The kit includes a processor which integrates sensors and countermeasures in an “open, common framework to detect, track, classify and defeat existing and emerging threats like rocket-propelled grenades and anti-tank guided missiles,” the defense manufacturer said in a statement.
“Lockheed Martin partnered with the US Army in 2014 to develop MAPS as a safe and secure vehicle defense system that protects warfighters from a variety of anti-armor threats,” said David Rohall, program manager for Advanced Ground Vehicle Systems at Lockheed Martin.
“Since then, the MAPS base kit has proven itself in multiple live-fire demonstrations. We’re ready to support integration and testing on a variety of Army combat vehicles, the final step before the Army makes a formal decision on fielding this capability.”
Scalable Kit, Fast Processor
The kit is scalable to adjust with current vehicle systems as well as with those that are in the pipeline, Lockheed Martin stated.

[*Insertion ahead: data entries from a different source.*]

-- ==== Sys2Proof/Laws/Frame.lean ====
section
/-! SUPPORT. What each shared operation leaves alone. For every operation one fact: anything read off a state that does
not depend on the fields the operation writes is the same before and after. The fields it keeps follow as rewriting
facts. -/

set_option Elab.async false

namespace Sys2Proof.Machine

open Sys2Proof

/-- A fold of steps that keep something keeps it. -/
theorem foldl_keeps {α β γ : Type} (v : β → γ) (f : β → α → β) (h : ∀ t a, v (f t a) = v t) (as : List α) (t : β) :
    v (as.foldl f t) = v t := by
  induction as generalizing t with
  | nil => rfl
  | cons a as ih => rw [List.foldl_cons, ih, h]

theorem setSlot_view {γ : Type} (v : State → γ)
    (h_roster : ∀ t x, v { t with roster := x } = v t) (s : State) (x : BoatId) (t : Slot) :
    v (s.setSlot x t) = v s := h_roster s _

theorem modBoat_view {γ : Type} (v : State → γ)
    (h_roster : ∀ t x, v { t with roster := x } = v t) (s : State) (x : BoatId) (f : Boat → Boat) :
    v (s.modBoat x f) = v s := h_roster s _

theorem setPath_view {γ : Type} (v : State → γ)
    (h_roster : ∀ t x, v { t with roster := x } = v t) (s : State) (x : BoatId) (p : List BlockId) :
    v (s.setPath x p) = v s := h_roster s _

theorem setBay_view {γ : Type} (v : State → γ)
    (h_bays : ∀ t x, v { t with bays := x } = v t) (s : State) (b : BlockId) (y : Bay) :
    v (s.setBay b y) = v s := h_bays s _

theorem modBrake_view {γ : Type} (v : State → γ)
    (h_brakes : ∀ t x, v { t with brakes := x } = v t) (s : State) (b : BlockId) (f : Brake → Brake) :
    v (s.modBrake b f) = v s := h_brakes s _

theorem modSwitch_view {γ : Type} (v : State → γ)
    (h_switches : ∀ t x, v { t with switches := x } = v t) (s : State) (b : BlockId) (f : SwitchRecord → SwitchRecord) :
    v (s.modSwitch b f) = v s := h_switches s _

theorem setChannel_view {γ : Type} (v : State → γ)
    (h_channels : ∀ t x, v { t with channels := x } = v t) (s : State) (c : ChannelId) (x : Channel) :
    v (s.setChannel c x) = v s := h_channels s _

theorem setPoint_view {γ : Type} (v : State → γ)
    (h_points : ∀ t x, v { t with points := x } = v t) (s : State) (p : PointId) (x : Point) :
    v (s.setPoint p x) = v s := h_points s _

theorem setPort_view {γ : Type} (v : State → γ)
    (h_ports : ∀ t x, v { t with ports := x } = v t) (s : State) (l : Link) (p : LinkPort) :
    v (s.setPort l p) = v s := h_ports s _

theorem setReader_view {γ : Type} (v : State → γ)
    (h_reports : ∀ t x, v { t with reports := x } = v t) (s : State) (l : Link) (r : Reader) :
    v (s.setReader l r) = v s := h_reports s _

theorem setMc_view {γ : Type} (v : State → γ)
    (h_mc : ∀ t x, v { t with mc := x } = v t) (s : State) (c : ModeController) :
    v (s.setMc c) = v s := h_mc s _

theorem setTagWindow_view {γ : Type} (v : State → γ)
    (h_tagWindows : ∀ t x, v { t with tagWindows := x } = v t) (s : State) (p : PortId) (w : Option TagWindow) :
    v (s.setTagWindow p w) = v s := h_tagWindows s _

theorem removeEntry_view {γ : Type} (v : State → γ)
    (h_dispatch : ∀ t x, v { t with dispatch := x } = v t) (s : State) (e : DispatchEntry) :
    v (s.removeEntry e) = v s := h_dispatch s _

theorem mapReaders_view {γ : Type} (v : State → γ)
    (h_reports : ∀ t x, v { t with reports := x } = v t) (s : State) (f : Link → Reader → Reader) :
    v (s.mapReaders f) = v s := h_reports s _

theorem evaluateAll_view {γ : Type} (v : State → γ)
    (h_reports : ∀ t x, v { t with reports := x } = v t) (s : State) :
    v (s.evaluateAll) = v s := h_reports s _

theorem freeEntries_view {γ : Type} (v : State → γ)
    (h_reports : ∀ t x, v { t with reports := x } = v t) (s : State) :
    v (s.freeEntries) = v s := h_reports s _

theorem dropOldest_view {γ : Type} (v : State → γ)
    (h_reports : ∀ t x, v { t with reports := x } = v t) (s : State) :
    v (s.dropOldest) = v s := h_reports s _

theorem pushReport_view {γ : Type} (v : State → γ)
    (h_reports : ∀ t x, v { t with reports := x } = v t) (s : State) (k : ReportKind) (f : Option (FaultKind × FaultClass)) (b : Option BlockId) (x : Option BoatId) (d : Details) :
    v (s.pushReport k f b x d) = v s := h_reports s _

theorem putEntry_view {γ : Type} (v : State → γ)
    (h_dispatch : ∀ t x, v { t with dispatch := x } = v t) (s : State) (e : DispatchEntry) :
    v (s.putEntry e) = v s := h_dispatch s _

theorem refreshBrakes_view {γ : Type} (v : State → γ)
    (h_brakes : ∀ t x, v { t with brakes := x } = v t) (s : State) :
    v (s.refreshBrakes) = v s := h_brakes s _

theorem refreshSwitches_view {γ : Type} (v : State → γ)
    (h_switches : ∀ t x, v { t with switches := x } = v t) (s : State) :
    v (s.refreshSwitches) = v s := h_switches s _

theorem refreshChannels_view {γ : Type} (v : State → γ)
    (h_channels : ∀ t x, v { t with channels := x } = v t) (s : State) :
    v (s.refreshChannels) = v s := h_channels s _

theorem strayTrap_view {γ : Type} (v : State → γ)
    (h_trapStrays : ∀ t x, v { t with trapStrays := x } = v t) (s : State) :
    v (s.strayTrap) = v s := h_trapStrays s _

theorem discardTag_view {γ : Type} (v : State → γ)
    (h_tagDiscards : ∀ t x, v { t with tagDiscards := x } = v t) (s : State) :
    v (s.discardTag) = v s := h_tagDiscards s _

theorem endHeadway_view {γ : Type} (v : State → γ)
    (h_launches : ∀ t x, v { t with launches := x } = v t) (s : State) (b : BlockId) :
    v (s.endHeadway b) = v s := h_launches s _

theorem engageHold_view {γ : Type} (v : State → γ)
    (h_brakes : ∀ t x, v { t with brakes := x } = v t) (s : State) (b : BlockId) :
    v (s.engageHold b) = v s := h_brakes s _

theorem setupTable_view {γ : Type} (v : State → γ)
    (h_table : ∀ t x, v { t with table := x } = v t) (s : State) :
    v (s.setupTable) = v s := h_table s _

theorem takeBays_view {γ : Type} (v : State → γ)
    (h_bays : ∀ t x, v { t with bays := x } = v t) (s : State) :
    v (s.takeBays) = v s := h_bays s _

theorem takeLaunches_view {γ : Type} (v : State → γ)
    (h_launches : ∀ t x, v { t with launches := x } = v t) (s : State) :
    v (s.takeLaunches) = v s := h_launches s _

theorem takeArbiters_view {γ : Type} (v : State → γ)
    (h_arbiters : ∀ t x, v { t with arbiters := x } = v t) (s : State) :
    v (s.takeArbiters) = v s := h_arbiters s _

theorem takeSwitches_view {γ : Type} (v : State → γ)
    (h_switches : ∀ t x, v { t with switches := x } = v t) (s : State) :
    v (s.takeSwitches) = v s := h_switches s _

theorem takeBrakes_view {γ : Type} (v : State → γ)
    (h_brakes : ∀ t x, v { t with brakes := x } = v t) (s : State) :
    v (s.takeBrakes) = v s := h_brakes s _

theorem takeChannels_view {γ : Type} (v : State → γ)
    (h_channels : ∀ t x, v { t with channels := x } = v t) (s : State) :
    v (s.takeChannels) = v s := h_channels s _

theorem placePassage_view {γ : Type} (v : State → γ)
    (h_brakes : ∀ t x, v { t with brakes := x } = v t) (s : State) (b : BlockId) (x : BoatId) :
    v (s.placePassage b x) = v s := h_brakes s _

theorem setEntry_view {γ : Type} (v : State → γ)
    (h_table : ∀ t x, v { t with table := x } = v t)
    (h_arbiters : ∀ t x, v { t with arbiters := x } = v t) (s : State) (b : BlockId) (e : Entry) :
    v (s.setEntry b e) = v s := (h_arbiters { s with table := vput s.table b e } _).trans (h_table s _)

theorem modEntry_view {γ : Type} (v : State → γ)
    (h_table : ∀ t x, v { t with table := x } = v t)
    (h_arbiters : ∀ t x, v { t with arbiters := x } = v t) (s : State) (b : BlockId) (f : Entry → Entry) :
    v (s.modEntry b f) = v s := by
  unfold State.modEntry
  try dsimp only
  (repeat' split) <;> first | rfl | simp only [setEntry_view v h_table h_arbiters]

theorem append_view {γ : Type} (v : State → γ)
    (h_reports : ∀ t x, v { t with reports := x } = v t) (s : State) (k : ReportKind) (f : Option (FaultKind × FaultClass)) (b : Option BlockId) (x : Option BoatId) (d : Details) :
    v (s.append k f b x d) = v s := by
  unfold State.append
  extract_lets a b c
  have ha : v a = v s := by
    simp only [a]
    split
    · rfl
    · exact dropOldest_view v h_reports s
  have hb : v b = v s := (pushReport_view v h_reports a k f _ x d).trans ha
  have hc : v c = v s := by
    simp only [c]
    split
    · exact (freeEntries_view v h_reports b).trans hb
    · exact hb
  exact (evaluateAll_view v h_reports c).trans hc

theorem dispatchReport_view {γ : Type} (v : State → γ)
    (h_reports : ∀ t x, v { t with reports := x } = v t) (s : State) (e : DispatchEntry) (ev : DispatchEvent) (i j : Nat) :
    v (s.dispatchReport e ev i j) = v s := by
  unfold State.dispatchReport
  try dsimp only
  (repeat' split) <;> first | rfl | simp only [append_view v h_reports]

theorem voidReport_view {γ : Type} (v : State → γ)
    (h_reports : ∀ t x, v { t with reports := x } = v t) (s : State) (c : VoidCause) (e : DispatchEntry) :
    v (s.voidReport c e) = v s := by
  unfold State.voidReport
  try dsimp only
  (repeat' split) <;> first | rfl | simp only [dispatchReport_view v h_reports]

Apart from featuring high speed processing power to run the system’s multiple applications, the kit’s other components include application software, a power management distribution system, a user interface, and a network switch.
The manufacturer explains that the kit allows additional components to be added depending on the possible threat perceived against the vehicle, which extends the life cycle of the system and saves the user from developmental costs.
System to Be Fitted in Abrams, Bradleys, and Strykers
Talking further about the capabilities of the kit, Lockheed Martin states that in a live-fire test conducted by the army, MAPS protected a vehicle by warding off anti-tank guided missiles 15 out of 15 times by jamming their signals.
The contract runs for a period of 36 months, during which Lockheed Martin will deliver at least five kits, extendable to 20, and assist the army in testing and integrating the system in vehicles such as Abrams tanks, Armored Multi-Purpose Vehicles, Bradley, and Stryker vehicles.
Contract provisions also stipulate that system-enabled protection includes features beyond active protection, such as underbelly blast protection, as well.